Mumbai, Jun 22: After downgrading India's outlook to negative from stable, Fitch Ratings on Monday revised the outlook on nine Indian banks to negative.

The outlook on the Long-Term Issuer Default Ratings (IDR) was revised to negative from stable due to the banks' high dependence on the Centre to re-capitalise them.

Accordingly, the IDR outlook of the Export-Import Bank of India, the State Bank of India, the Bank of Baroda, the Bank of Baroda (New Zealand), the Bank of India, the Canara Bank, the Punjab National Bank, ICICI Bank and Axis Bank Ltd have been downgraded to negative.

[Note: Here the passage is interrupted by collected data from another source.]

-- ==== Sys2Proof/Machine/Ports.lean ====
section
/-! DEFINITION. Links, modules, reception, pause frames, the storm watchdog, damping, LLDP (spec/07_ports_discovery.md). -/

namespace Sys2Proof.Machine

open Sys2Proof

/-! ### Link states -/

def linkDisabled := 0
def linkHeld := 1
def linkDown := 2
def linkUp := 3
def linkSuppressed := 4
def linkNoModule := 5
def linkUnsupported := 6
def linkFault := 7

def Live.linkState (l : Live) (p : Nat) : Nat := l.rd .LINK_STATE_0401 p

/-- Modes in which uplink modules are served: those in which the ports run, and FREEZE, which stops no module (R130, R231). -/
def Mode.modulesRun (m : Mode) : Bool := m == .configure || m.running || m == .freeze

/-- Modes in which the ports run (R265). -/
def Mode.portsRun : Mode → Bool
  | .configure | .service | .island | .backfill | .lean => true
  | _ => false

/-- The state of a port that is neither UP nor SUPPRESSED. -/
def Live.restState (l : Live) (p : Nat) : Nat :=
  if ¬ l.mode.portsRun then linkHeld
  else if ¬ l.rdB .ENABLE_0400 p then linkDisabled
  else if isUplink p then
    match l.rd .MODULE_STATE p with
    | 2 => linkDown
    | 3 => linkUnsupported
    | 4 => linkFault
    | _ => linkNoModule
  else linkDown

/-- Event 192 + p and the record of a change of link state (R249). -/
def Live.linkTo (l : Live) (p new : Nat) : Live :=
  let old := l.linkState p
  let data := u8 old ++ u8 new
    ++ (if new = linkUp then u32 (l.rd .LINK_SPEED_0401 p) ++ u8 (l.rd .FEC_ACTIVE p) else [])
  (((l.wrV .LINK_STATE_0401 new p).wr .LAST_CHANGE_BEAT_0401 l.now p).count .LINK_CHANGES 1 p).raise (192 + p) data (l.portOwner p)

/-- A pause timer's value, with PAUSED_RX (R238). -/
def Live.setPause (l : Live) (p q t : Nat) : Live :=
  let l1 := l.setPort p fun x => { x with pause := x.pause.put q t, whole := if t = 0 then setBit x.whole q false else x.whole }
  l1.wr .PAUSED_RX (setBit (l1.rd .PAUSED_RX p) q (t != 0)) p

/-- The storm-beat count of a priority, or the window beats left (R258): 8 × U16, priority 7 first. -/
def Live.stormBeats (l : Live) (p q : Nat) : Nat := bits (l.rd .STORM_BEATS p) (16 * q) 16
def Live.setStormBeats (l : Live) (p q n : Nat) : Live :=
  l.wr .STORM_BEATS (setBits (l.rd .STORM_BEATS p) (16 * q) 16 (min n 65535)) p

/-- A neighbour leaves (R252). -/
def Live.neighbourLost (l : Live) (p slot : Nat) : Live :=
  match (l.portRt p).neighbours.get slot with
  | none => l
  | some _ => (l.setPort p fun x => { x with neighbours := x.neighbours.put slot none }).raise 254 (u8 p ++ u8 slot) (l.portOwner p)

/-- Every neighbour of a port leaves. -/
def Live.neighboursGone (l : Live) (p : Nat) : Live := l.forN 4 fun l s => l.neighbourLost p s

/-- An access port leaving UP with FLUSH_ON_DOWN queues its flush; an uplink's waits for its LAG (R326). -/
def Live.flushOnDown (l : Live) (p : Nat) : Live :=
  if isUplink p then l.setFwd fun x => { x with downs := x.downs ++ [p] }
  else if l.rdB .FLUSH_ON_DOWN p then l.queueFlush (.port p)
  else l

/-- The frame in transmission is cut: it is lost whole, at the head of its queue (R7, R250). -/
def Live.cutTx (l : Live) (p : Nat) : Live := l.setPort p fun x => { x with tx := none }

/-- Pause timers clear, and a recovery window ends without event 257 (R239, R263). -/
def Live.clearPauses (l : Live) (p : Nat) : Live :=
  let l1 := l.forN 8 fun l q => if (l.portRt p).pause.get q = 0 then l else l.setPause p q 0
  (l1.wr .STORM_ACTIVE 0 p).wr .STORM_BEATS 0 p

/-- The link of a physical port goes from UP to another state (R239, R252). -/
def Live.leaveLink (l : Live) (p new : Nat) : Live :=
  let l1 := (l.linkTo p new).setPort p fun x => { x with lastSpeed := l.rd .LINK_SPEED_0401 p, pfcDue := 0 }
  let l2 := (((l1.wr .LINK_SPEED_0401 0 p).wr .FEC_ACTIVE 1 p).clearPauses p).neighboursGone p
  (l2.recoveriesCut 4 fun x => x / 8 == p).flushOnDown p

/-- A physical port leaves UP: its frames are discarded, the one in transmission with them (R7, R250). -/
def Live.leaveUp (l : Live) (p new : Nat) : Live := ((l.leaveLink p new).cutTx p).headDiscards p

/-- A port takes a state other than UP. -/
def Live.linkRest (l : Live) (p new : Nat) : Live :=
  if l.linkState p = new then l
  else if l.linkState p = linkUp then l.leaveUp p new
  else (l.linkTo p new).clearPauses p

/-- The state of a port follows its settings, module and mode, a suppression kept (R246, R265). -/
def Live.linkSettle (l : Live) (p : Nat) : Live :=
  let rest := l.restState p
  if (l.linkState p = linkUp ∨ l.linkState p = linkSuppressed) ∧ rest = linkDown then l else l.linkRest p rest

/-! ### Modules (R229 to R233) -/

/-- Byte `i` of MODULE_ID. -/
def Live.moduleByte (l : Live) (u i : Nat) : Nat := bits (l.rd .MODULE_ID u) (8 * (95 - i)) 8

/-- Media of R229 that a module's identification declares (SFF-8472: bytes 3, 8 and 36). -/
def has25 (b36 : Nat) : Bool := b36 == 0x02 || b36 == 0x03 || b36 == 0x0B || b36 == 0x0C || b36 == 0x0D
def has10 (b3 b8 : Nat) : Bool := bit b3 4 || bit b3 5 || bit b8 2 || bit b8 3
def isCopper (b8 b36 : Nat) : Bool := bit b8 2 || bit b8 3 || b36 == 0x0B || b36 == 0x0C || b36 == 0x0D

/-- Whether identification data is accepted: SFP, a medium of R229, at most 2.0 W (R231). -/
def moduleAccepted (id : List Byte) : Bool :=
  let at_ := fun i => fieldAt id i 1
  at_ 0 == 3 && (has25 (at_ 36) || has10 (at_ 3) (at_ 8)) && !bit (at_ 64) 6

/-- The speed that an uplink comes up with: the highest declared under AUTO, a forced one if declared (R230). -/
def Live.uplinkSpeed (l : Live) (u : Nat) : Nat :=
  let fast := has25 (l.moduleByte u 36)
  let slow := has10 (l.moduleByte u 3) (l.moduleByte u 8)
  match l.rd .SPEED u with
  | 1 => if fast then 25000 else 0
  | 2 => if slow then 10000 else 0
  | _ => if fast then 25000 else if slow then 10000 else 0

/-- FEC at a speed; `negotiated` is Clause 73's result (R229). -/
def Live.uplinkFec (l : Live) (u speed negotiated : Nat) : Nat :=
  if speed ≠ 25000 then 1
  else
    match l.rd .FEC_MODE u with
    | 1 => 1
    | 2 => 2
    | 3 => 3
    | _ => if isCopper (l.moduleByte u 8) (l.moduleByte u 36) then (if negotiated = 2 ∨ negotiated = 3 then negotiated else 1) else 3

/-- The highest speed common to two full-duplex advertisements (R227). -/
def commonSpeed (mine partner : Nat) : Nat :=
  let c := mine &&& partner
  if bit c 3 then 2500 else if bit c 2 then 1000 else if bit c 1 then 100 else if bit c 0 then 10 else 0

/-- A physical port's link comes up (R227, R229, R230, R249). -/
def Live.linkComes (l : Live) (p partner fec : Nat) : Live :=
  if 52 ≤ p ∨ l.linkState p ≠ linkDown ∨ ¬ l.mode.portsRun ∨ (l.portRt p).phySilent then l
  else
    let speed := if isUplink p then (if (l.portRt p).txDisabled then 0 else l.uplinkSpeed p)
                 else commonSpeed (l.rd .ADVERTISE p) (partner % 16)
    let l0 := if isUplink p then l else l.wr .PARTNER_ADVERTISE (partner % 16) p
    if speed = 0 then l0
    else
      let l1 := (l0.wr .LINK_SPEED_0401 speed p).wr .FEC_ACTIVE (if isUplink p then l0.uplinkFec p speed fec else 1) p
      ((l1.setPort p fun x => { x with lastSpeed := speed }).linkTo p linkUp).kick p

/-- A PHY's link comes up: phase 2 of the next boundary samples it (R42, R249). -/
def execLinkUp (p : Fin 52) (partner : Nat) (fec : Fin 4) (s : State) : Host.Outcome State Fault Refusal :=
  s.effect fun l => l.setPort p.val fun x => { x with sensed := some (true, partner % 16, fec.val) }

/-- A flap's penalty (R246, R248): the state that the port goes to. -/
def Live.flap (l : Live) (p : Nat) : Nat × Live :=
  if l.rdB .DAMP_ENABLE p then
    let pen := min (l.rd .PENALTY p + l.rd .FLAP_PENALTY p) (l.rd .MAX_PENALTY p)
    (if l.rd .SUPPRESS p ≤ pen then linkSuppressed else linkDown, l.wr .PENALTY pen p)
  else (linkDown, l)

/-- A link is lost: a flap (R246). -/
def Live.linkLost (l : Live) (p : Nat) : Live :=
  if 52 ≤ p ∨ l.linkState p ≠ linkUp ∨ ¬ l.mode.portsRun then l
  else
    let r := l.flap p
    let l1 := if r.1 = linkSuppressed ∧ isUplink p then r.2.setPort p fun x => { x with txDisabled := true } else r.2
    l1.leaveUp p r.1

/-- A PHY's link is lost: phase 2 of the next boundary samples it (R42, R246). -/
def execLinkDown (p : Fin 52) (s : State) : Host.Outcome State Fault Refusal :=
  s.effect fun l => l.setPort p.val fun x => { x with sensed := some (false, 0, 0) }

/-- Phase 2: what the PHYs sensed in the beat that ends, the last of the beat standing (R42). -/
def Live.sampleLinks (l : Live) : Live :=
  l.forN 52 fun l p =>
    match (l.portRt p).sensed with
    | none => l
    | some (up, partner, fec) =>
      let l1 := l.setPort p fun x => { x with sensed := none }
      if up then l1.linkComes p partner fec else l1.linkLost p

/-- M of R247: the largest m with 2 m^h at most 65536^h. -/
def decayFactor (halfLife : Nat) : Nat :=
  (List.range 17).foldl (fun m k =>
    let t := m + 2 ^ (16 - k)
    if t ≤ 65536 ∧ 2 * t ^ halfLife ≤ 65536 ^ halfLife then t else m) 0

/-- One decay step of a port (R247, R248). -/
def Live.decayPort (l : Live) (p : Nat) : Live :=
  let pen := l.rd .PENALTY p * decayFactor (l.rd .HALF_LIFE p) / 65536
  let l1 := if l.rd .PENALTY p = 0 then l else l.wr .PENALTY pen p
  if l.linkState p = linkSuppressed ∧ pen < min (l.rd .REUSE p) (l.rd .SUPPRESS p - 1) then
    (l1.setPort p fun x => { x with txDisabled := false }).linkRest p (l1.restState p)
  else l1

/-- One decay step of every port, once at each boundary at which the elapsed-beat count is a multiple of 8,000, in FREEZE too
(R247). -/
def Live.penaltyDecay (l : Live) : Live :=
  if l.mode.modulesRun ∧ l.elapsed % 8000 = 0 ∧ l.plane.decayedAt ≠ some l.ticks then
    (l.forN 52 Live.decayPort).setPlane fun x => { x with decayedAt := some l.ticks }
  else l

def execPenaltyDecay (s : State) : Host.Outcome State Fault Refusal :=
  s.effect Live.penaltyDecay

/-- DAMP_ENABLE clears, or ENABLE commits from 0 to 1: PENALTY is 0 and suppression ends (R248), also where the port has left
SUPPRESSED for DISABLED; an accepted module has TX_DISABLE released unless a TX_FAULT holds it. -/
def Live.endSuppression (l : Live) (p : Nat) : Live :=
  let l1 := (l.wr .PENALTY 0 p).setPort p fun x =>
    { x with txDisabled := x.txDisabled && (l.rd .MODULE_STATE p != 2 || x.release != none) }
  if l.linkState p = linkSuppressed then l1.linkRest p (l1.restState p) else l1

/-- ENABLE commits from 0 to 1: suppression and a module fault end (R233, R248). -/
def Live.portEnabled (l : Live) (p : Nat) : Live :=
  let l1 := if isUplink p ∧ l.rd .MODULE_STATE p = 4 then
      (l.wr .MODULE_STATE 2 p).setPort p fun x => { x with txFaults := [], txDisabled := false, release := none }
    else l
  (l1.endSuppression p).linkSettle p

/-- A commit that makes the link negotiate again: not a flap (R246). -/
def Live.renegotiate (l : Live) (p : Nat) : Live := if l.linkState p = linkUp then l.leaveUp p (l.restState p) else l

/-- A module becomes present: identification begins (R231). -/
def Live.moduleArrives (l : Live) (u : Nat) : Live :=
  ((l.setPort u fun x => { x with present := true, idFails := 0, txDisabled := true, release := none, txFaults := [] }).wr .MODULE_STATE
    1 u).raise 248 (u8 (u - 48))

/-- MOD_ABS has read present for 8 beats; where no module is served, the first beat of CONFIGURE finds it (R231, R265). -/
def execSfpInserted (u : Fin 4) (s : State) : Host.Outcome State Fault Refusal :=
  s.effect fun l =>
    let p := 48 + u.val
    if (l.portRt p).present then l
    else if l.mode.modulesRun then l.moduleArrives p
    else l.setPort p fun x => { x with present := true }

/-- A module is rejected (R231). -/
def Live.moduleRejected (l : Live) (p : Nat) : Live := ((l.wr .MODULE_STATE 3 p).raise 251).linkSettle p

/-- The identification read ends; three failures reject (R231). -/
def Live.identify (l : Live) (p : Nat) (ok : Bool) (id : List Byte) : Live :=
  if l.rd .MODULE_STATE p ≠ 1 ∨ ¬ l.mode.modulesRun then l
  else if ok then
    let l1 := l.wr .MODULE_ID (beVal (slice id 0 96)) p
    if moduleAccepted id then
      ((l1.wr .MODULE_STATE 2 p).setPort p fun x => { x with txDisabled := false }).linkSettle p
    else l1.moduleRejected p
  else
    let n := (l.portRt p).idFails + 1
    let l1 := l.setPort p fun x => { x with idFails := n }
    if 3 ≤ n then l1.moduleRejected p else l1

def execModuleIdentify (u : Fin 4) (ok : Bool) (id : List Byte) (s : State) : Host.Outcome State Fault Refusal :=
  s.effect fun l => l.identify (48 + u.val) ok id

/-- A module is removed (R232); a TX_FAULT at the same boundary is part of it (R263). -/
def Live.moduleRemoved (l : Live) (p : Nat) : Live :=
  if ¬ (l.portRt p).present then l
  else
    let l1 := l.setPort p fun x =>
      { x with present := false, idFails := 0, faulted := false, txDisabled := true, release := none, txFaults := [] }
    if l.mode.modulesRun then
      let l2 := (((l1.wr .MODULE_STATE 0 p).wr .MODULE_ID 0 p).wr .MODULE_DDM 0 p).wr .MODULE_ALARMS 0 p
      (l2.linkRest p (l2.restState p)).raise 249
    else l1

def execSfpRemoved (u : Fin 4) (s : State) : Host.Outcome State Fault Refusal := s.effect fun l => l.moduleRemoved (48 + u.val)

/-- An accepted module has asserted TX_FAULT (R233): a link that it takes down flaps (R246). -/
def Live.txFault (l : Live) (p : Nat) : Live :=
  if l.rd .MODULE_STATE p ≠ 2 ∨ ¬ l.mode.modulesRun then l
  else
    let fs := ((l.portRt p).txFaults.filter fun t => decide (l.ticks ≤ t + 80000)) ++ [l.ticks]
    let l1 := l.setPort p fun x => { x with txFaults := fs, txDisabled := true, release := some (l.ticks + 8) }
    if 3 ≤ fs.length then
      let l2 := (l1.setPort p fun x => { x with release := none }).wr .MODULE_STATE 4 p
      l2.linkRest p (l2.restState p)
    else l1.linkLost p

/-- A module asserts TX_FAULT; phase 2 of the next boundary finds it, unless the module has been removed by then (R263). -/
def execTxFault (u : Fin 4) (s : State) : Host.Outcome State Fault Refusal :=
  s.effect fun l => l.setPort (48 + u.val) fun x => { x with faulted := x.present }

/-- Phase 2: the TX_FAULTs of the beat that ends. -/
def Live.sampleFaults (l : Live) : Live :=
  l.forN 4 fun l u =>
    let p := 48 + u
    if (l.portRt p).faulted then (l.setPort p fun x => { x with faulted := false }).txFault p else l

/-- TX_DISABLE is released 8 beats after a TX_FAULT (R233). -/
def Live.txRelease (l : Live) (u : Nat) : Live :=
  let p := 48 + u
  match (l.portRt p).release with
  | some t =>
    if t ≤ l.ticks then l.setPort p fun x => { x with release := none, txDisabled := l.linkState p == linkSuppressed } else l
  | none => l

def execTxDisableRelease (u : Fin 4) (s : State) : Host.Outcome State Fault Refusal :=
  s.effect fun l => l.txRelease u.val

"At the same time, Fitch has affirmed IDBI Bank Limited's (IDBI) IDR while maintaining the outlook at negative," Fitch said in a statement.

The rating actions follow Fitch's revision of the outlook on the 'BBB-' rating on India to negative from stable on June 18, due to the impact of the escalating coronavirus pandemic on India's economy.

"The IDRs for all the above Indian banks are support-driven and anchored to their respective SRFs," the statement said.

"They are based on Fitch's assessment of high to moderate probability of extraordinary state support for these banks, which takes into account our assessment of the sovereign's ability and propensity to provide extraordinary support."

According to the statement, the negative outlook on India's sovereign rating reflects an increasing strain on the state's ability to provide extraordinary support, due to the sovereign's limited fiscal space and the significant deterioration in fiscal metrics due to challenges from the COVID-19 pandemic.

"The rating action does not affect the banks' Viability Rating (VR). EXIM does not have a VR as its role as a policy bank makes an assessment of its standalone credit profile less meaningful."